> **Exercise aim**: Go through the records and report each line in which the word "lenLegal" occurs.

··· Records to process

-- ==== Sys2Proof/Laws/Dispatch.lean ====
section
/-! SUPPORT. TRANSFER under any environment (spec/44_dispatcher.md): how the message loop ends, what it
queues, and the one STOP behind it. -/

namespace Sys2Proof.Machine

/-- Memory outside the buffers of the read messages is as before. -/
def memKept (ms : List BusMsg) (s t : State) : Prop :=
  ∀ a, (∀ m ∈ ms, outsideMsg m a) → t.mem.read a = s.mem.read a

theorem memKept_refl (ms : List BusMsg) (s : State) : memKept ms s s := fun _ _ => rfl

/-- What a message sends does not depend on bytes the read messages of the list may write. -/
def Stable (ms : List BusMsg) (s : State) : Prop :=
  ∀ t, memKept ms s t → ∀ m ∈ ms, bodyOf t m = bodyOf s m

/-- Reads into the byte register. -/
def readsReg (m : BusMsg) : Prop :=
  match m with
  | .write _ _ => False
  | .read _ len dst => dst = .reg ∧ len ≠ 0

theorem starts_append (a b : List Word) : starts (a ++ b) = starts a ++ starts b := by
  simp [starts]

theorem isStart_startOf (m : BusMsg) : isStart (startOf m) = true := by
  have h : ∀ (a : BitVec 7) (d : Dir), isStart (startWord a d) = true := by
    intro a d
    cases d <;> (revert a; decide)
  cases m <;> exact h _ _

theorem not_special_dataWord (b : Byte) : isStart (dataWord b) = false ∧ dataWord b ≠ stopWord := by
  revert b; decide

theorem not_special_receiveWord (n : Nat) :
    isStart (receiveWord n) = false ∧ receiveWord n ≠ stopWord := by
  unfold receiveWord
  generalize BitVec.ofNat 8 (n - 1) = b
  revert b
  decide

theorem startWord_ne_stop (a : BitVec 7) (d : Dir) : startWord a d ≠ stopWord := by
  cases d <;> (revert a; decide)

theorem startOf_ne_stop (m : BusMsg) : startOf m ≠ stopWord := by
  cases m <;> exact startWord_ne_stop _ _

theorem sendWords_plain (src : ByteSrc) (i n : Nat) (s : State) :
    starts (sendWords src i n s) = [] ∧ stopWord ∉ sendWords src i n s := by
  unfold sendWords
  constructor
  · simp only [starts, List.filter_eq_nil_iff, List.mem_map]
    rintro w ⟨j, -, rfl⟩
    simp [(not_special_dataWord _).1]
  · simp only [List.mem_map, not_exists, not_and]
    intro j _ e
    exact (not_special_dataWord _).2 e

/-- One message under any environment: all its words and OK, or an error with its start word or none. -/
theorem runMsg_spec (m : BusMsg) (hl : lenLegal m) {s : State} (g : Good s)
    (hd : dividerAnswers s.cfg (reinitSpeed s)) :
    Ends (runMsg m s) fun c t => Runs s t ∧ memKept [m] s t ∧
      (c = .ok → wordsOf t.trace = wordsOf s.trace ++ msgWords s m ∧
        (s.work.b.isSome = true ∨ readsReg m → t.work.b.isSome = true)) ∧
      (c ≠ .ok → t.phase = .error ∧ ∃ ws, wordsOf t.trace = wordsOf s.trace ++ ws ∧
        stopWord ∉ ws ∧ (starts ws = [] ∨ starts ws = [startOf m])) := by
  cases m with
  | write a src =>
    unfold runMsg
    refine ends_andThen (start_spec g hd a .write) fun r s1 ⟨r1, m1, o1⟩ => ?_
    rcases o1 with ⟨hr, ph1, b1, w1⟩ | ⟨hr, ph1, w1⟩
    · rw [if_pos hr]
      refine ends_mono (send_spec src r1.good) fun c t ⟨h1, h2, h3, h4⟩ => ?_
      have hm : ∀ n, sendWords src 0 n s1 = sendWords src 0 n s := fun n =>
        sendWords_congr src 0 n m1.mem
      refine ⟨r1.trans h1, fun a _ => by rw [h2.mem, m1.mem], ?_, ?_⟩
      · intro hc
        rcases h4 with ⟨_, _, w⟩ | ⟨h, _⟩
        · refine ⟨?_, ?_⟩
          · rw [w, w1, hm]; simp [msgWords, startOf, bodyOf]
          · rintro (h | h)
            · rw [h2.byte, m1.byte]; exact h
            · exact absurd h (by simp [readsReg])
        · exact absurd hc h
      · intro hc
        rcases h4 with ⟨h, _⟩ | ⟨_, ph, k, hk, w⟩
        · exact absurd h hc
        · refine ⟨ph, startWord a .write :: sendWords src 0 k s1, ?_, ?_, .inr ?_⟩
          · rw [w, w1]; simp
          · simp only [List.mem_cons, not_or]
            exact ⟨(startWord_ne_stop _ _).symm, (sendWords_plain src 0 k s1).2⟩
          · have := (sendWords_plain src 0 k s1).1
            have hst := isStart_startOf (.write a src)
            simp only [startOf] at hst
            simp only [starts, List.filter_cons, hst, if_true] at this ⊢
            rw [this]
            rfl
    · rw [if_neg hr]
      refine ends_done ⟨r1, fun a _ => by rw [m1.mem], fun hc => absurd hc hr, fun _ =>
        ⟨ph1, [], by simp [w1], by simp, .inl rfl⟩⟩
  | read a len dst =>
    unfold runMsg
    refine ends_andThen (start_spec g hd a .read) fun r s1 ⟨r1, m1, o1⟩ => ?_
    rcases o1 with ⟨hr, ph1, b1, w1⟩ | ⟨hr, ph1, w1⟩
    · rw [if_pos hr]
      refine ends_mono (receive_spec dst hl r1.good) fun c t ⟨h1, h2, h3, h0, h4⟩ => ?_
      have hst := isStart_startOf (.read a len dst)
      simp only [startOf] at hst
      refine ⟨r1.trans h1, ?_, ?_, ?_⟩
      · intro x hx
        have hx := hx (.read a len dst) (by simp)
        cases dst with
        | host addr =>
          rw [← m1.mem]
          exact h2.1 x fun j _ hj => hx j (by omega)
        | reg =>
          have : t.mem = s1.mem := h2
          rw [this, m1.mem]
      · intro hc
        by_cases hz : len = 0
        · obtain ⟨-, e⟩ := h0 hz
          refine ⟨?_, ?_⟩
          · rw [e, w1]; simp [msgWords, startOf, bodyOf, hz]
          · rintro (h | h)
            · rw [e, m1.byte]; exact h
            · exact absurd hz h.2
        · rcases h4 hz with ⟨_, _, w, hb⟩ | ⟨h, _⟩
          · refine ⟨?_, ?_⟩
            · rw [w, w1]; simp [msgWords, startOf, bodyOf, hz]
            · intro h
              cases dst with
              | host addr =>
                rcases h with h | h
                · rw [h2.2, m1.byte]; exact h
                · exact absurd h.1 (by simp)
              | reg => exact hb rfl
          · exact absurd hc h
      · intro hc
        by_cases hz : len = 0
        · exact absurd (h0 hz).1 hc
        · rcases h4 hz with ⟨h, _⟩ | ⟨_, ph, w⟩
          · exact absurd h hc
          · rcases w with w | w
            · refine ⟨ph, [startWord a .read], by rw [w, w1], ?_, .inr ?_⟩
              · simp only [List.mem_singleton]; exact (startWord_ne_stop _ _).symm
              · simp [starts, hst, startOf]
            · refine ⟨ph, [startWord a .read, receiveWord len], by rw [w, w1]; simp, ?_, .inr ?_⟩
              · simp only [List.mem_cons, List.not_mem_nil, or_false, not_or]
                exact ⟨(startWord_ne_stop _ _).symm, ((not_special_receiveWord len).2).symm⟩
              · simp [starts, hst, startOf, (not_special_receiveWord len).1]
    · rw [if_neg hr]
      refine ends_done ⟨r1, fun a _ => by rw [m1.mem], fun hc => absurd hc hr, fun _ =>
        ⟨ph1, [], by simp [w1], by simp, .inl rfl⟩⟩

theorem msgWords_plain (s : State) (m : BusMsg) :
    stopWord ∉ msgWords s m ∧ starts (msgWords s m) = [startOf m] := by
  have hst := isStart_startOf m
  unfold msgWords
  cases m with
  | write a src =>
    have h := sendWords_plain src 0 (srcLen src) s
    refine ⟨?_, ?_⟩
    · simp only [bodyOf, List.mem_cons, not_or]
      exact ⟨(startOf_ne_stop _).symm, h.2⟩
    · have h1 := h.1
      simp only [starts, bodyOf, List.filter_cons, hst, if_true] at h1 ⊢
      rw [h1]
  | read a len dst =>
    have h := not_special_receiveWord len
    unfold bodyOf
    dsimp only
    split
    · refine ⟨?_, by simp [starts, hst]⟩
      simp only [List.mem_singleton]
      exact (startOf_ne_stop _).symm
    · refine ⟨?_, by simp [starts, hst, h.1]⟩
      simp only [List.mem_cons, List.not_mem_nil, or_false, not_or]
      exact ⟨(startOf_ne_stop _).symm, h.2.symm⟩

/-- The message loop under any environment (R230 to R234). -/
theorem transferLoop_spec (ms : List BusMsg) : ∀ (k : Nat) (ret : Code) {s : State}, Good s →
    dividerAnswers s.cfg (reinitSpeed s) → (∀ m ∈ ms, lenLegal m) →
    Ends (transferLoop k ms ret s) fun c t => Runs s t ∧ memKept ms s t ∧
      (ret ≠ .ok → c = ret) ∧
      ∃ ws, wordsOf t.trace = wordsOf s.trace ++ ws ∧ stopWord ∉ ws ∧
        List.Sublist (starts ws) (ms.map startOf) ∧
        (c = .ok → starts ws = ms.map startOf ∧
          (Stable ms s → ws = ms.flatMap (msgWords s)) ∧
          (s.work.b.isSome = true ∨ (∃ m ∈ ms, readsReg m) → t.work.b.isSome = true)) := by
  induction ms with
  | nil =>
    intro k ret s g _ _
    exact ends_done ⟨Runs.refl g, memKept_refl _ _, fun _ => rfl, [], by simp, by simp,
      by simp [starts], fun _ => ⟨rfl, fun _ => rfl, by simp⟩⟩
  | cons m rest ih =>
    intro k ret s g hd hl
    unfold transferLoop
    have rn := runs_note g fun w => { w with k := some k }
    refine ends_andThen (runMsg_spec m (hl m (by simp)) rn.good (by
      rw [rn.keeps.cfg, rn.reinit]; exact hd)) fun r s1 ⟨r1, mk1, ok1, er1⟩ => ?_
    have r1' : Runs s s1 := rn.trans r1
    have mk1' : memKept [m] s s1 := fun a ha => mk1 a ha
    dsimp only
    have w1 : ∃ ws, wordsOf s1.trace = wordsOf s.trace ++ ws ∧ stopWord ∉ ws ∧
        List.Sublist (starts ws) [startOf m] ∧
        (r = .ok → ws = msgWords s m ∧
          (s.work.b.isSome = true ∨ readsReg m → s1.work.b.isSome = true)) := by
      by_cases hr : r = .ok
      · obtain ⟨w, hb⟩ := ok1 hr
        have e : msgWords (note (fun w => { w with k := some k }) s) m = msgWords s m := by
          unfold msgWords bodyOf
          cases m <;> simp [sendWords_congr _ _ _ (show (note _ s).mem = s.mem from rfl)]
        rw [e] at w
        exact ⟨msgWords s m, w, (msgWords_plain s m).1, by rw [(msgWords_plain s m).2],
          fun _ => ⟨rfl, hb⟩⟩
      · obtain ⟨_, ws, w, hs, hst⟩ := er1 hr
        refine ⟨ws, w, hs, ?_, fun h => absurd h hr⟩
        rcases hst with h | h
        · rw [h]; simp
        · rw [h]
    obtain ⟨ws1, w1, ns1, st1, fw1⟩ := w1
    have rn2 := runs_note r1.good fun w =>
      { w with r := some r, ret := some (firstError ret r) }
    split
    · rename_i hend
      have hr : r ≠ .ok := by
        cases m with
        | write a src => simpa [endsLoop] using hend
        | read a len dst => simp [endsLoop] at hend
      have hf : firstError ret r ≠ .ok := by
        unfold firstError; split
        · exact hr
        · assumption
      refine ends_done ⟨r1'.trans rn2, ?_, ?_, ws1, w1, ns1, ?_, fun h => absurd h hf⟩
      · intro a ha
        exact mk1' a fun m' hm' => ha m' (by
          simp only [List.mem_singleton] at hm'; rw [hm']; simp)
      · intro h; unfold firstError; rw [if_neg h]
      · exact st1.trans (by simp)
    · refine ends_mono (ih (k + 1) (firstError ret r) rn2.good (by
        rw [(r1'.trans rn2).keeps.cfg, (r1'.trans rn2).reinit]; exact hd)
        fun m' hm' => hl m' (by simp [hm'])) fun c t ⟨h1, h2, h3, ws2, w2, ns2, st2, ok2⟩ => ?_
      refine ⟨r1'.trans (rn2.trans h1), ?_, ?_, ws1 ++ ws2, ?_, ?_, ?_, ?_⟩
      · intro a ha
        have e1 := h2 a fun m' hm' => ha m' (by simp [hm'])
        have e2 := mk1' a fun m' hm' => ha m' (by
          simp only [List.mem_singleton] at hm'; rw [hm']; simp)
        rw [e1]; exact e2
      · intro h
        have : firstError ret r = ret := by unfold firstError; rw [if_neg h]
        rw [this] at h3
        exact h3 h
      · rw [w2]
        show wordsOf s1.trace ++ ws2 = _
        rw [w1, List.append_assoc]
      · simp only [List.mem_append, not_or]; exact ⟨ns1, ns2⟩
      · rw [starts_append, List.map_cons]
        exact List.Sublist.append st1 st2
      · intro hc
        have hf : firstError ret r = .ok := by
          by_contra hne
          exact hne (by rw [← h3 hne]; exact hc)
        have hr : r = .ok := by
          unfold firstError at hf
          split at hf
          · exact hf
          · rename_i hne; exact absurd hf hne
        obtain ⟨e1, b1⟩ := fw1 hr
        obtain ⟨e2, e3, b2⟩ := ok2 hc
        refine ⟨?_, ?_, ?_⟩
        · rw [starts_append, e1, (msgWords_plain s m).2, e2]; rfl
        · intro hst
          have hk : memKept (m :: rest) s s1 := fun a ha => mk1' a fun m' hm' => ha m' (by
            simp only [List.mem_singleton] at hm'; rw [hm']; simp)
          have hst' : Stable rest (note (fun w =>
              { w with r := some r, ret := some (firstError ret r) }) s1) := by
            intro t ht m' hm'
            have ht' : memKept (m :: rest) s t := fun a ha => by
              rw [ht a fun m'' hm'' => ha m'' (by simp [hm''])]; exact hk a ha
            rw [hst t ht' m' (by simp [hm'])]
            exact (hst _ hk m' (by simp [hm'])).symm
          rw [e1, e3 hst', List.flatMap_cons]
          congr 1
          apply List.flatMap_congr
          intro m' hm'
          have := hst _ hk m' (by simp [hm'])
          unfold msgWords
          rw [← this]
          congr 1
        · rintro (h | ⟨m', hm', h⟩)
          · exact b2 (.inl (b1 (.inl h)))
          · rcases List.mem_cons.1 hm' with rfl | hm'
            · exact b2 (.inl (b1 (.inr h)))
            · exact b2 (.inr ⟨m', hm', h⟩)

/-- TRANSFER under any environment (R230, R233, R234, R236): it ends; one STOP, behind everything; the
first error wins. -/
theorem transfer_spec (ms : List BusMsg) {s : State} (g : Good s)
    (hd : dividerAnswers s.cfg (reinitSpeed s)) (hl : ∀ m ∈ ms, lenLegal m) :
    Ends (transfer ms s) fun c t => Runs s t ∧ memKept ms s t ∧ t.bracket = false ∧
      ∃ ws, stopWord ∉ ws ∧ List.Sublist (starts ws) (ms.map startOf) ∧
        (wordsOf t.trace = wordsOf s.trace ++ ws ∨
          wordsOf t.trace = wordsOf s.trace ++ ws ++ [stopWord]) ∧
        (c = .ok → t.phase = .idle ∧ wordsOf t.trace = wordsOf s.trace ++ ws ++ [stopWord] ∧
          starts ws = ms.map startOf ∧ (Stable ms s → ws = ms.flatMap (msgWords s)) ∧
          (s.work.b.isSome = true ∨ (∃ m ∈ ms, readsReg m) → t.work.b.isSome = true)) ∧
        (t.phase = .idle ∨ t.phase = .error) := by
  unfold transfer
  have rn := runs_note g fun w => { w with ret := some .ok, msgs := some ms }
  refine ends_andThen (transferLoop_spec ms 0 .ok rn.good (by
    rw [rn.keeps.cfg, rn.reinit]; exact hd) hl) fun ret s1 ⟨r1, mk1, _, ws, w1, ns1, st1, ok1⟩ => ?_
  refine ends_andThen (stop_spec r1.good) fun rs s2 ⟨r2, m2, b2, o2⟩ => ?_
  have rn2 := runs_note r2.good fun w =>
    { w with rs := some rs, ret := some (firstError ret rs) }
  refine ends_done ⟨rn.trans (r1.trans (r2.trans rn2)), ?_, b2, ws, ns1, st1, ?_, ?_, ?_⟩
  · intro a ha
    show s2.mem.read a = _
    rw [m2.mem]; exact mk1 a ha
  · show wordsOf s2.trace = _ ∨ wordsOf s2.trace = _
    rcases o2 with ⟨_, _, w⟩ | ⟨_, _, w⟩
    · exact .inr (by rw [w, w1]; rfl)
    · rcases w with w | w
      · exact .inl (by rw [w, w1]; rfl)
      · exact .inr (by rw [w, w1]; rfl)
  · intro hc
    have hret : ret = .ok := by
      unfold firstError at hc
      split at hc
      · assumption
      · exact hc
    have hrs : rs = .ok := by
      unfold firstError at hc
      rw [if_pos hret] at hc
      exact hc
    obtain ⟨e1, e2, e3⟩ := ok1 hret
    rcases o2 with ⟨_, ph, w⟩ | ⟨h, _⟩
    · refine ⟨ph, ?_, e1, ?_, ?_⟩
      · show wordsOf s2.trace = _
        rw [w, w1]; rfl
      · intro hst
        have : Stable ms (note (fun w => { w with ret := some .ok, msgs := some ms }) s) := by
          intro t ht m hm
          rw [hst t ht m hm]
          exact (hst _ (memKept_refl ms s) m hm).symm
        rw [e2 this]
        apply List.flatMap_congr
        intro m _
        unfold msgWords
        congr 1
      · intro h
        show s2.work.b.isSome = true
        rw [m2.byte]
        exact e3 h
    · exact absurd hrs h
  · show s2.phase = _ ∨ s2.phase = _
    rcases o2 with ⟨_, ph, _⟩ | ⟨_, ph, _⟩
    · exact .inl ph
    · exact .inr ph

end Sys2Proof.Machine
end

······

> **Answer space**:
theorem runMsg_spec (m : BusMsg) (hl : lenLegal m) {s : State} (g : Good s)
    dividerAnswers s.cfg (reinitSpeed s) → (∀ m ∈ ms, lenLegal m) →
    (hd : dividerAnswers s.cfg (reinitSpeed s)) (hl : ∀ m ∈ ms, lenLegal m) :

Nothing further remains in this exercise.